In order to classify texts as 1 or 0, we needed to engineer numerical text features. To do so, we added the following features using a variety of text-analysis packages:

  • Vader sentiment values
    • neutrality score
    • positivity score
    • negativity score
    • overall score
  • Doc2Vec representation vectors
    • creates a numerical vector representation of the corpus
  • TF-IDF values
    • computes the number of times each word appears in the corpus
    • computes the relative importance of each word depending on its frequency
  • Simple metrics
    • number of characters in the text
    • number of words in the text

Let’s take a look at some visualizations of these text features…

alt text

Looking at the difference in compound sentiment scores between NYT texts and DPA texts, we see that NYT texts generally display more neutral sentiments (unimodal at compound=0) while DPA texts generally display more extreme sentiments (bimodal at compound=-1 and compound=1). This could be the case because drug-related NYT publications generally report incidents and policy updates as a neutral third-party source, while the collection of press releases aggregated by the DPA reflect more extreme views held by policymakers.

alt text

The above box plot summarizes the word counts of texts pulled for each drug. This box plot reveals the discrepancies in the amount of text data available on each drug. For example, not only were we able to pull the highest number of articles and press releases for marijuana, the word count for marijuana-related texts is also generally higher than it is for other drugs. For example, the upper quartile of the marijuana word count boxplot extends almost 900 words above the other boxplots. This data discrepancy, while unfortunate, was unavoidable considering marijuana legalization and decriminalization is discussed much more frequently in press releases and news articles.

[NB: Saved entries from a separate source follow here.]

/-- SET 6,H (R282). -/
def execSet6H (s : State) : Out := raiseBitReg 6 .h s

/-- SET 6,L (R282). -/
def execSet6L (s : State) : Out := raiseBitReg 6 .l s

/-- SET 6,(HL) (R283). -/
def execSet6MemHl (s : State) : Out := raiseBitMem 6 s

/-- SET 6,A (R282). -/
def execSet6A (s : State) : Out := raiseBitReg 6 .a s

/-- SET 7,B (R282). -/
def execSet7B (s : State) : Out := raiseBitReg 7 .b s

/-- SET 7,C (R282). -/
def execSet7C (s : State) : Out := raiseBitReg 7 .c s

/-- SET 7,D (R282). -/
def execSet7D (s : State) : Out := raiseBitReg 7 .d s

/-- SET 7,E (R282). -/
def execSet7E (s : State) : Out := raiseBitReg 7 .e s

/-- SET 7,H (R282). -/
def execSet7H (s : State) : Out := raiseBitReg 7 .h s

/-- SET 7,L (R282). -/
def execSet7L (s : State) : Out := raiseBitReg 7 .l s

/-- SET 7,(HL) (R283). -/
def execSet7MemHl (s : State) : Out := raiseBitMem 7 s

/-- SET 7,A (R282). -/
def execSet7A (s : State) : Out := raiseBitReg 7 .a s

end Sys2Proof.Machine
end

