/-- The bytes of an instruction, lowest address first (R102). -/
def encode : Instr → List Byte
  | .ldBcN16 nn => encodeN16 0x01 nn
  | .ldBN8 n => [0x06, n]
  | .ldMemN16Sp nn => encodeN16 0x08 nn
  | .ldCN8 n => [0x0E, n]
  | .stop x => [0x10, x]
  | .ldDeN16 nn => encodeN16 0x11 nn
  | .ldDN8 n => [0x16, n]
  | .jrE8 e => [0x18, e]
  | .ldEN8 n => [0x1E, n]
  | .jrNzE8 e => [0x20, e]
  | .ldHlN16 nn => encodeN16 0x21 nn
  | .ldHN8 n => [0x26, n]
  | .jrZE8 e => [0x28, e]
  | .ldLN8 n => [0x2E, n]
  | .jrNcE8 e => [0x30, e]
  | .ldSpN16 nn => encodeN16 0x31 nn
  | .ldMemHlN8 n => [0x36, n]
  | .jrCE8 e => [0x38, e]
  | .ldAN8 n => [0x3E, n]
  | .jpNzN16 nn => encodeN16 0xC2 nn
  | .jpN16 nn => encodeN16 0xC3 nn
  | .callNzN16 nn => encodeN16 0xC4 nn
  | .addAN8 n => [0xC6, n]
  | .jpZN16 nn => encodeN16 0xCA nn
  | .prefixCb p => [0xCB, p]
  | .callZN16 nn => encodeN16 0xCC nn
  | .callN16 nn => encodeN16 0xCD nn
  | .adcAN8 n => [0xCE, n]
  | .jpNcN16 nn => encodeN16 0xD2 nn
  | .illegal o => [o]
  | .callNcN16 nn => encodeN16 0xD4 nn
  | .subN8 n => [0xD6, n]
  | .jpCN16 nn => encodeN16 0xDA nn
  | .callCN16 nn => encodeN16 0xDC nn
  | .sbcAN8 n => [0xDE, n]
  | .ldhMemN8A n => [0xE0, n]
  | .andN8 n => [0xE6, n]
  | .addSpE8 e => [0xE8, e]
  | .ldMemN16A nn => encodeN16 0xEA nn
  | .xorN8 n => [0xEE, n]
  | .ldhAMemN8 n => [0xF0, n]
  | .orN8 n => [0xF6, n]
  | .ldHlSpE8 e => [0xF8, e]
  | .ldAMemN16 nn => encodeN16 0xFA nn
  | .cpN8 n => [0xFE, n]
  | .nop => [0x00]
  | .ldMemBcA => [0x02]
  | .incBc => [0x03]
  | .incB => [0x04]
  | .decB => [0x05]
  | .rlca => [0x07]
  | .addHlBc => [0x09]
  | .ldAMemBc => [0x0A]
  | .decBc => [0x0B]
  | .incC => [0x0C]
  | .decC => [0x0D]
  | .rrca => [0x0F]
  | .ldMemDeA => [0x12]
  | .incDe => [0x13]
  | .incD => [0x14]
  | .decD => [0x15]
  | .rla => [0x17]
  | .addHlDe => [0x19]
  | .ldAMemDe => [0x1A]
  | .decDe => [0x1B]
  | .incE => [0x1C]
  | .decE => [0x1D]
  | .rra => [0x1F]
  | .ldMemHlIncA => [0x22]
  | .incHl => [0x23]
  | .incH => [0x24]
  | .decH => [0x25]
  | .daa => [0x27]
  | .addHlHl => [0x29]
  | .ldAMemHlInc => [0x2A]
  | .decHl => [0x2B]
  | .incL => [0x2C]
  | .decL => [0x2D]
  | .cpl => [0x2F]
  | .ldMemHlDecA => [0x32]
  | .incSp => [0x33]
  | .incMemHl => [0x34]
  | .decMemHl => [0x35]
  | .scf => [0x37]
  | .addHlSp => [0x39]
  | .ldAMemHlDec => [0x3A]
  | .decSp => [0x3B]
  | .incA => [0x3C]
  | .decA => [0x3D]
  | .ccf => [0x3F]
  | .ldBB => [0x40]
  | .ldBC => [0x41]
  | .ldBD => [0x42]
  | .ldBE => [0x43]
  | .ldBH => [0x44]
  | .ldBL => [0x45]
  | .ldBMemHl => [0x46]
  | .ldBA => [0x47]
  | .ldCB => [0x48]
  | .ldCC => [0x49]
  | .ldCD => [0x4A]
  | .ldCE => [0x4B]
  | .ldCH => [0x4C]
  | .ldCL => [0x4D]
  | .ldCMemHl => [0x4E]
  | .ldCA => [0x4F]
  | .ldDB => [0x50]
  | .ldDC => [0x51]
  | .ldDD => [0x52]
  | .ldDE => [0x53]
  | .ldDH => [0x54]
  | .ldDL => [0x55]
  | .ldDMemHl => [0x56]
  | .ldDA => [0x57]
  | .ldEB => [0x58]
  | .ldEC => [0x59]
  | .ldED => [0x5A]
  | .ldEE => [0x5B]
  | .ldEH => [0x5C]
  | .ldEL => [0x5D]
  | .ldEMemHl => [0x5E]
  | .ldEA => [0x5F]
  | .ldHB => [0x60]
  | .ldHC => [0x61]
  | .ldHD => [0x62]
  | .ldHE => [0x63]
  | .ldHH => [0x64]
  | .ldHL => [0x65]
  | .ldHMemHl => [0x66]
  | .ldHA => [0x67]
  | .ldLB => [0x68]
  | .ldLC => [0x69]
  | .ldLD => [0x6A]
  | .ldLE => [0x6B]
  | .ldLH => [0x6C]
  | .ldLL => [0x6D]
  | .ldLMemHl => [0x6E]
  | .ldLA => [0x6F]
  | .ldMemHlB => [0x70]
  | .ldMemHlC => [0x71]
  | .ldMemHlD => [0x72]
  | .ldMemHlE => [0x73]
  | .ldMemHlH => [0x74]
  | .ldMemHlL => [0x75]
  | .halt => [0x76]
  | .ldMemHlA => [0x77]
  | .ldAB => [0x78]
  | .ldAC => [0x79]
  | .ldAD => [0x7A]
  | .ldAE => [0x7B]
  | .ldAH => [0x7C]
  | .ldAL => [0x7D]
  | .ldAMemHl => [0x7E]
  | .ldAA => [0x7F]
  | .addAB => [0x80]
  | .addAC => [0x81]
  | .addAD => [0x82]
  | .addAE => [0x83]
  | .addAH => [0x84]
  | .addAL => [0x85]
  | .addAMemHl => [0x86]
  | .addAA => [0x87]
  | .adcAB => [0x88]
  | .adcAC => [0x89]
  | .adcAD => [0x8A]
  | .adcAE => [0x8B]
  | .adcAH => [0x8C]
  | .adcAL => [0x8D]
  | .adcAMemHl => [0x8E]
  | .adcAA => [0x8F]
  | .subB => [0x90]
  | .subC => [0x91]
  | .subD => [0x92]
  | .subE => [0x93]
  | .subH => [0x94]
  | .subL => [0x95]
  | .subMemHl => [0x96]
  | .subA => [0x97]
  | .sbcAB => [0x98]
  | .sbcAC => [0x99]
  | .sbcAD => [0x9A]
  | .sbcAE => [0x9B]
  | .sbcAH => [0x9C]
  | .sbcAL => [0x9D]
  | .sbcAMemHl => [0x9E]
  | .sbcAA => [0x9F]
  | .andB => [0xA0]
  | .andC => [0xA1]
  | .andD => [0xA2]
  | .andE => [0xA3]
  | .andH => [0xA4]
  | .andL => [0xA5]
  | .andMemHl => [0xA6]
  | .andA => [0xA7]
  | .xorB => [0xA8]
  | .xorC => [0xA9]
  | .xorD => [0xAA]
  | .xorE => [0xAB]
  | .xorH => [0xAC]
  | .xorL => [0xAD]
  | .xorMemHl => [0xAE]
  | .xorA => [0xAF]
  | .orB => [0xB0]
  | .orC => [0xB1]
  | .orD => [0xB2]
  | .orE => [0xB3]
  | .orH => [0xB4]
  | .orL => [0xB5]
  | .orMemHl => [0xB6]
  | .orA => [0xB7]
  | .cpB => [0xB8]
  | .cpC => [0xB9]
  | .cpD => [0xBA]
  | .cpE => [0xBB]
  | .cpH => [0xBC]
  | .cpL => [0xBD]
  | .cpMemHl => [0xBE]
  | .cpA => [0xBF]
  | .retNz => [0xC0]
  | .popBc => [0xC1]
  | .pushBc => [0xC5]
  | .rst00 => [0xC7]
  | .retZ => [0xC8]
  | .ret => [0xC9]
  | .rst08 => [0xCF]
  | .retNc => [0xD0]
  | .popDe => [0xD1]
  | .pushDe => [0xD5]
  | .rst10 => [0xD7]
  | .retC => [0xD8]
  | .reti => [0xD9]
  | .rst18 => [0xDF]
  | .popHl => [0xE1]
  | .ldMemCA => [0xE2]
  | .pushHl => [0xE5]
  | .rst20 => [0xE7]
  | .jpHl => [0xE9]
  | .rst28 => [0xEF]
  | .popAf => [0xF1]
  | .ldAMemC => [0xF2]
  | .di => [0xF3]
  | .pushAf => [0xF5]
  | .rst30 => [0xF7]
  | .ldSpHl => [0xF9]
  | .ei => [0xFB]
  | .rst38 => [0xFF]
  | .rlcB => [0xCB, 0x00]
  | .rlcC => [0xCB, 0x01]
  | .rlcD => [0xCB, 0x02]
  | .rlcE => [0xCB, 0x03]
  | .rlcH => [0xCB, 0x04]
  | .rlcL => [0xCB, 0x05]
  | .rlcMemHl => [0xCB, 0x06]
  | .rlcA => [0xCB, 0x07]
  | .rrcB => [0xCB, 0x08]
  | .rrcC => [0xCB, 0x09]
  | .rrcD => [0xCB, 0x0A]
  | .rrcE => [0xCB, 0x0B]
  | .rrcH => [0xCB, 0x0C]
  | .rrcL => [0xCB, 0x0D]
  | .rrcMemHl => [0xCB, 0x0E]
  | .rrcA => [0xCB, 0x0F]
  | .rlB => [0xCB, 0x10]
  | .rlC => [0xCB, 0x11]
  | .rlD => [0xCB, 0x12]
  | .rlE => [0xCB, 0x13]
  | .rlH => [0xCB, 0x14]
  | .rlL => [0xCB, 0x15]
  | .rlMemHl => [0xCB, 0x16]
  | .rlA => [0xCB, 0x17]
  | .rrB => [0xCB, 0x18]
  | .rrC => [0xCB, 0x19]
  | .rrD => [0xCB, 0x1A]
  | .rrE => [0xCB, 0x1B]
  | .rrH => [0xCB, 0x1C]
  | .rrL => [0xCB, 0x1D]
  | .rrMemHl => [0xCB, 0x1E]
  | .rrA => [0xCB, 0x1F]
  | .slaB => [0xCB, 0x20]
  | .slaC => [0xCB, 0x21]
  | .slaD => [0xCB, 0x22]
  | .slaE => [0xCB, 0x23]
  | .slaH => [0xCB, 0x24]
  | .slaL => [0xCB, 0x25]
  | .slaMemHl => [0xCB, 0x26]
  | .slaA => [0xCB, 0x27]
  | .sraB => [0xCB, 0x28]
  | .sraC => [0xCB, 0x29]
  | .sraD => [0xCB, 0x2A]
  | .sraE => [0xCB, 0x2B]
  | .sraH => [0xCB, 0x2C]
  | .sraL => [0xCB, 0x2D]
  | .sraMemHl => [0xCB, 0x2E]
  | .sraA => [0xCB, 0x2F]
  | .swapB => [0xCB, 0x30]
  | .swapC => [0xCB, 0x31]
  | .swapD => [0xCB, 0x32]
  | .swapE => [0xCB, 0x33]
  | .swapH => [0xCB, 0x34]
  | .swapL => [0xCB, 0x35]
  | .swapMemHl => [0xCB, 0x36]
  | .swapA => [0xCB, 0x37]
  | .srlB => [0xCB, 0x38]
  | .srlC => [0xCB, 0x39]
  | .srlD => [0xCB, 0x3A]
  | .srlE => [0xCB, 0x3B]
  | .srlH => [0xCB, 0x3C]
  | .srlL => [0xCB, 0x3D]
  | .srlMemHl => [0xCB, 0x3E]
  | .srlA => [0xCB, 0x3F]
  | .bit0B => [0xCB, 0x40]
  | .bit0C => [0xCB, 0x41]
  | .bit0D => [0xCB, 0x42]
  | .bit0E => [0xCB, 0x43]
  | .bit0H => [0xCB, 0x44]
  | .bit0L => [0xCB, 0x45]
  | .bit0MemHl => [0xCB, 0x46]
  | .bit0A => [0xCB, 0x47]
  | .bit1B => [0xCB, 0x48]
  | .bit1C => [0xCB, 0x49]
  | .bit1D => [0xCB, 0x4A]
  | .bit1E => [0xCB, 0x4B]
  | .bit1H => [0xCB, 0x4C]
  | .bit1L => [0xCB, 0x4D]
  | .bit1MemHl => [0xCB, 0x4E]
  | .bit1A => [0xCB, 0x4F]
  | .bit2B => [0xCB, 0x50]
  | .bit2C => [0xCB, 0x51]
  | .bit2D => [0xCB, 0x52]
  | .bit2E => [0xCB, 0x53]
  | .bit2H => [0xCB, 0x54]
  | .bit2L => [0xCB, 0x55]
  | .bit2MemHl => [0xCB, 0x56]
  | .bit2A => [0xCB, 0x57]
  | .bit3B => [0xCB, 0x58]
  | .bit3C => [0xCB, 0x59]
  | .bit3D => [0xCB, 0x5A]
  | .bit3E => [0xCB, 0x5B]
  | .bit3H => [0xCB, 0x5C]
  | .bit3L => [0xCB, 0x5D]
  | .bit3MemHl => [0xCB, 0x5E]
  | .bit3A => [0xCB, 0x5F]
  | .bit4B => [0xCB, 0x60]
  | .bit4C => [0xCB, 0x61]
  | .bit4D => [0xCB, 0x62]
  | .bit4E => [0xCB, 0x63]
  | .bit4H => [0xCB, 0x64]
  | .bit4L => [0xCB, 0x65]
  | .bit4MemHl => [0xCB, 0x66]
  | .bit4A => [0xCB, 0x67]
  | .bit5B => [0xCB, 0x68]
  | .bit5C => [0xCB, 0x69]
  | .bit5D => [0xCB, 0x6A]
  | .bit5E => [0xCB, 0x6B]
  | .bit5H => [0xCB, 0x6C]
  | .bit5L => [0xCB, 0x6D]
  | .bit5MemHl => [0xCB, 0x6E]
  | .bit5A => [0xCB, 0x6F]
  | .bit6B => [0xCB, 0x70]
  | .bit6C => [0xCB, 0x71]
  | .bit6D => [0xCB, 0x72]
  | .bit6E => [0xCB, 0x73]
  | .bit6H => [0xCB, 0x74]
  | .bit6L => [0xCB, 0x75]
  | .bit6MemHl => [0xCB, 0x76]
  | .bit6A => [0xCB, 0x77]
  | .bit7B => [0xCB, 0x78]
  | .bit7C => [0xCB, 0x79]
  | .bit7D => [0xCB, 0x7A]
  | .bit7E => [0xCB, 0x7B]
  | .bit7H => [0xCB, 0x7C]
  | .bit7L => [0xCB, 0x7D]
  | .bit7MemHl => [0xCB, 0x7E]
  | .bit7A => [0xCB, 0x7F]
  | .res0B => [0xCB, 0x80]
  | .res0C => [0xCB, 0x81]
  | .res0D => [0xCB, 0x82]
  | .res0E => [0xCB, 0x83]
  | .res0H => [0xCB, 0x84]
  | .res0L => [0xCB, 0x85]
  | .res0MemHl => [0xCB, 0x86]
  | .res0A => [0xCB, 0x87]
  | .res1B => [0xCB, 0x88]
  | .res1C => [0xCB, 0x89]
  | .res1D => [0xCB, 0x8A]
  | .res1E => [0xCB, 0x8B]
  | .res1H => [0xCB, 0x8C]
  | .res1L => [0xCB, 0x8D]
  | .res1MemHl => [0xCB, 0x8E]
  | .res1A => [0xCB, 0x8F]
  | .res2B => [0xCB, 0x90]
  | .res2C => [0xCB, 0x91]
  | .res2D => [0xCB, 0x92]
  | .res2E => [0xCB, 0x93]
  | .res2H => [0xCB, 0x94]
  | .res2L => [0xCB, 0x95]
  | .res2MemHl => [0xCB, 0x96]
  | .res2A => [0xCB, 0x97]
  | .res3B => [0xCB, 0x98]
  | .res3C => [0xCB, 0x99]
  | .res3D => [0xCB, 0x9A]
  | .res3E => [0xCB, 0x9B]
  | .res3H => [0xCB, 0x9C]
  | .res3L => [0xCB, 0x9D]
  | .res3MemHl => [0xCB, 0x9E]
  | .res3A => [0xCB, 0x9F]
  | .res4B => [0xCB, 0xA0]
  | .res4C => [0xCB, 0xA1]
  | .res4D => [0xCB, 0xA2]
  | .res4E => [0xCB, 0xA3]
  | .res4H => [0xCB, 0xA4]
  | .res4L => [0xCB, 0xA5]
  | .res4MemHl => [0xCB, 0xA6]
  | .res4A => [0xCB, 0xA7]
  | .res5B => [0xCB, 0xA8]
  | .res5C => [0xCB, 0xA9]
  | .res5D => [0xCB, 0xAA]
  | .res5E => [0xCB, 0xAB]
  | .res5H => [0xCB, 0xAC]
  | .res5L => [0xCB, 0xAD]
  | .res5MemHl => [0xCB, 0xAE]
  | .res5A => [0xCB, 0xAF]
  | .res6B => [0xCB, 0xB0]
  | .res6C => [0xCB, 0xB1]
  | .res6D => [0xCB, 0xB2]
  | .res6E => [0xCB, 0xB3]
  | .res6H => [0xCB, 0xB4]
  | .res6L => [0xCB, 0xB5]
  | .res6MemHl => [0xCB, 0xB6]
  | .res6A => [0xCB, 0xB7]
  | .res7B => [0xCB, 0xB8]
  | .res7C => [0xCB, 0xB9]
  | .res7D => [0xCB, 0xBA]
  | .res7E => [0xCB, 0xBB]
  | .res7H => [0xCB, 0xBC]
  | .res7L => [0xCB, 0xBD]
  | .res7MemHl => [0xCB, 0xBE]
  | .res7A => [0xCB, 0xBF]
  | .set0B => [0xCB, 0xC0]
  | .set0C => [0xCB, 0xC1]
  | .set0D => [0xCB, 0xC2]
  | .set0E => [0xCB, 0xC3]
  | .set0H => [0xCB, 0xC4]
  | .set0L => [0xCB, 0xC5]
  | .set0MemHl => [0xCB, 0xC6]
  | .set0A => [0xCB, 0xC7]
  | .set1B => [0xCB, 0xC8]
  | .set1C => [0xCB, 0xC9]
  | .set1D => [0xCB, 0xCA]
  | .set1E => [0xCB, 0xCB]
  | .set1H => [0xCB, 0xCC]
  | .set1L => [0xCB, 0xCD]
  | .set1MemHl => [0xCB, 0xCE]
  | .set1A => [0xCB, 0xCF]
  | .set2B => [0xCB, 0xD0]
  | .set2C => [0xCB, 0xD1]
  | .set2D => [0xCB, 0xD2]
  | .set2E => [0xCB, 0xD3]
  | .set2H => [0xCB, 0xD4]
  | .set2L => [0xCB, 0xD5]
  | .set2MemHl => [0xCB, 0xD6]
  | .set2A => [0xCB, 0xD7]
  | .set3B => [0xCB, 0xD8]
  | .set3C => [0xCB, 0xD9]
  | .set3D => [0xCB, 0xDA]
  | .set3E => [0xCB, 0xDB]
  | .set3H => [0xCB, 0xDC]
  | .set3L => [0xCB, 0xDD]
  | .set3MemHl => [0xCB, 0xDE]
  | .set3A => [0xCB, 0xDF]
  | .set4B => [0xCB, 0xE0]
  | .set4C => [0xCB, 0xE1]
  | .set4D => [0xCB, 0xE2]
  | .set4E => [0xCB, 0xE3]
  | .set4H => [0xCB, 0xE4]
  | .set4L => [0xCB, 0xE5]
  | .set4MemHl => [0xCB, 0xE6]
  | .set4A => [0xCB, 0xE7]
  | .set5B => [0xCB, 0xE8]
  | .set5C => [0xCB, 0xE9]
  | .set5D => [0xCB, 0xEA]
  | .set5E => [0xCB, 0xEB]
  | .set5H => [0xCB, 0xEC]
  | .set5L => [0xCB, 0xED]
  | .set5MemHl => [0xCB, 0xEE]
  | .set5A => [0xCB, 0xEF]
  | .set6B => [0xCB, 0xF0]
  | .set6C => [0xCB, 0xF1]
  | .set6D => [0xCB, 0xF2]
  | .set6E => [0xCB, 0xF3]
  | .set6H => [0xCB, 0xF4]
  | .set6L => [0xCB, 0xF5]
  | .set6MemHl => [0xCB, 0xF6]
  | .set6A => [0xCB, 0xF7]
  | .set7B => [0xCB, 0xF8]
  | .set7C => [0xCB, 0xF9]
  | .set7D => [0xCB, 0xFA]
  | .set7E => [0xCB, 0xFB]
  | .set7H => [0xCB, 0xFC]
  | .set7L => [0xCB, 0xFD]
  | .set7MemHl => [0xCB, 0xFE]
  | .set7A => [0xCB, 0xFF]

/-- The three bytes a table word stands for, lowest address first, zeros above nbits. The table numbers an extended row's two bytes
with the prefix in bits 15:8, and everything else from the first byte up (notes/assumptions/8.md). -/
def tableBytes (nbits w : Nat) : List Byte :=
  let v := w % 2 ^ nbits
  let b0 := BitVec.ofNat 8 v
  let b1 := BitVec.ofNat 8 (v / 256)
  let b2 := BitVec.ofNat 8 (v / 65536)
  if nbits = 16 ∧ b1 = 0xCB then [b1, b0, 0x00] else [b0, b1, b2]

/-- The instruction the decoder reads from a word of spec/opcode_table.json. -/
def decodeTableWord (nbits w : Nat) : Option Instr :=
  match decode (tableBytes nbits w) with
  | .ok (i, _) => some i
  | .error _ => none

5) CLASSIFYING LEGALIZATION SENTIMENT USING A RANDOM FOREST CLASSIFIER

In order to classify texts according to their stance on drugs (based on the text features we engineered above), we needed to have some training data to train the model on. So, we hand-tagged a random sample of 200 texts. Afterward, we trained a Random Forest classifier on our hand-tagged texts, then predicted the legalization sentiments of the un-tagged texts. We chose to use a Random Forest classifier because it is 1) fairly robust on smaller datasets and 2) easy to interpret by looking at the relative importance of features based on their location depthwise in the tree. Here are the top 20 features of our Random Forest classifier, ordered by feature importance in terms of predicting legalization sentiment:

Text featureImportance
word_week0.010400
word_local0.009406
word_massachusetts0.008819
neg0.008667
word_president0.007288
word_amendment0.006608
word_veto0.006592
word_time0.006559
word_comment0.006530
word_term0.006472
word_washington0.006306
word_white0.006155
word_anti0.006007
word_back0.005989
word_colorado0.005744
word_arizona0.005505
word_disparity0.005330
word_talk0.005323
word_live0.005222
word_mexico0.005112

We see that the the text features with the highest predictive power in terms of legalization sentiment are a combination of words and sentiment scores. According to our model, the words which have the highest predictive power are: week, local, massachusetts, president, amendment, veto, time, comment, term, washington, white, anti, back, colorado, arizona, disparity, talk, live, and mexico. Words like “veto” and “anti” make sense because theoretically these words would appear more often in texts that represent an anti-legalization/pro-criminalization sentiment. The word “white” likely suggests that their is an association between race (specifically white individuals) and legalization sentiment. Although it’s not clear in which direction, we would guess that texts in which white individuals are discussed are more often pro-legalization/anti-criminalization. Additionally, it’s interesting to see that the mention of specific states—massachussets, washington, colorado, and arizona—is also a predictive text feature. In addition to words, we see that the negative sentiment score (“neg”) is an important predictor of drug-related legalization sentiments. Note that some of the text features we engineered, such as the neutral, positive, and compound sentiment scores as well as the number of words, number of characters, and Doc2Vec vectors, don’t appear in our top 20 most predictive features.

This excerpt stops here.